▸ **What you are asked to do**
Repeat the records below exactly, beginning at the first line and finishing with the line that contains "x.kind ≠ y.kind".
[Supplied data — start]
/-- R147, R149: one section-table record; a section that runs over the header or the table is no section (DEDUCED, log 50). -/
def secOk (a : Image) (i : Nat) : Bool :=
  let x := secAt a i
  zeros a (257 + 16 * i) 3 && x.off % 64 = 0 && 256 + 16 * imgSections a ≤ x.off && x.off + x.bytes ≤ imgBytes a &&
  (match recSize x.kind with
    | some (n, exact) => if exact then x.bytes = n * x.count else n * x.count ≤ x.bytes
    | none => false) &&
  (List.range i).all fun j =>
    let y := secAt a j
    x.kind ≠ y.kind && (x.bytes = 0 || y.bytes = 0 || x.off + x.bytes ≤ y.off || y.off + y.bytes ≤ x.off)

/-- R451: the flags that summarise the contents. -/
def flagsOk (a : Image) : Bool :=
  let tm (b : Nat) : Bool := (List.range (sec a 2).count).any fun i => tmplCtrl a i / 2 ^ b % 2 = 1
  let flag (b : Nat) : Bool := imgFlags a / 2 ^ b % 2 = 1
  (flag 0 == (List.range (imgEntries a)).any fun i => entVar a i) && (flag 3 == tm 3) && (flag 4 == tm 2) &&
  (flag 5 == (tm 4 || tm 5))

/-- R166, check 1. -/
def formatOk (a : Image) : Bool :=
  headOk a && ((List.range (imgSections a)).all fun i => secOk a i) &&
  (sec a 1).count = imgEntries a && (imgMode a = 0 || (secs a).any fun x => x.kind = 0x0A) && flagsOk a

/-! ### Templates (R163) -/

/-- The template records of a slot. -/
def tmplsOf (g : Image) (slot : Nat) : List Nat := (List.range (sec g 2).count).filter fun i => tmplSlot g i = slot
def tmplFirst (g : Image) (i : Nat) : Nat := le g (tmplAt g i + 4) 4
def tmplCount (g : Image) (i : Nat) : Nat := le g (tmplAt g i + 8) 4

/-- R163: the record's fixed bytes. -/
def tmplOk (g : Image) (i : Nat) : Bool :=
  let o := tmplAt g i
  zeros g (o + 2) 2 && tmplFirst g i < 2 ^ 20 && tmplCtrl g i % 4 = 0 && tmplCtrl g i < 64 && zeros g (o + 17) 1 &&
  le g (o + 28) 4 < 2 ^ 31 && le g (o + 32) 4 < 2 ^ 31 && zeros g (o + 36) 4

/-- R163: the ranges of a slot cover every position exactly once. -/
def coverOk (g : Image) (slot : Nat) : Bool :=
  let l := tmplsOf g slot
  let n := imgPositions g
  l.all (tmplOk g) && (l.map (tmplCount g)).foldl (· + ·) 0 = n &&
  l.all fun i => tmplFirst g i + tmplCount g i ≤ n &&
    l.all fun j => i = j || tmplCount g i = 0 || tmplCount g j = 0 || tmplFirst g i + tmplCount g i ≤ tmplFirst g j ||
      tmplFirst g j + tmplCount g j ≤ tmplFirst g i

/-! ### Element programs and scalars (R228, R229, R232 to R236, R240) -/

/-- R233: the operands an opcode uses (D, A, B, C) and the bits of IMM. -/
def opForm : Nat → Option (Bool × Bool × Bool × Bool × Nat)
  | 0x01 => some (false, false, false, false, 0x7F)
  | 0x02 => some (true, false, false, false, 0)
  | 0x03 => some (true, false, false, false, 7)
  | 0x04 => some (false, true, false, false, 7)
  | 0x05 => some (true, false, false, false, 0xFFFFFFFF)
  | 0x06 => some (true, true, false, false, 0)
  | 0x07 => some (true, false, false, false, 0xFF)
  | 0x10 => some (true, true, true, false, 3)
  | 0x11 => some (true, true, true, false, 3)
  | 0x12 => some (true, true, true, true, 7)
  | 0x13 => some (true, true, true, false, 0)
  | 0x14 => some (true, true, false, false, 0)
  | 0x15 => some (true, true, false, false, 0)
  | 0x16 => some (true, true, false, false, 0)
  | 0x17 => some (true, true, false, false, 0)
  | 0x18 => some (true, true, true, false, 0)
  | 0x19 => some (true, true, true, false, 0)
  | 0x1A => some (true, true, true, true, 0)
  | 0x20 => some (false, true, false, false, 0x700)
  | 0x21 => some (false, false, false, false, 0x707)
  | 0x3F => some (false, false, false, false, 0)
  | _ => none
[Supplied data — finish]
▸ **Answer section**
/-- R147, R149: one section-table record; a section that runs over the header or the table is no section (DEDUCED, log 50). -/
def secOk (a : Image) (i : Nat) : Bool :=
  let x := secAt a i
  zeros a (257 + 16 * i) 3 && x.off % 64 = 0 && 256 + 16 * imgSections a ≤ x.off && x.off + x.bytes ≤ imgBytes a &&
  (match recSize x.kind with
    | some (n, exact) => if exact then x.bytes = n * x.count else n * x.count ≤ x.bytes
    | none => false) &&
  (List.range i).all fun j =>
    let y := secAt a j
    x.kind ≠ y.kind && (x.bytes = 0 || y.bytes = 0 || x.off + x.bytes ≤ y.off || y.off + y.bytes ≤ x.off)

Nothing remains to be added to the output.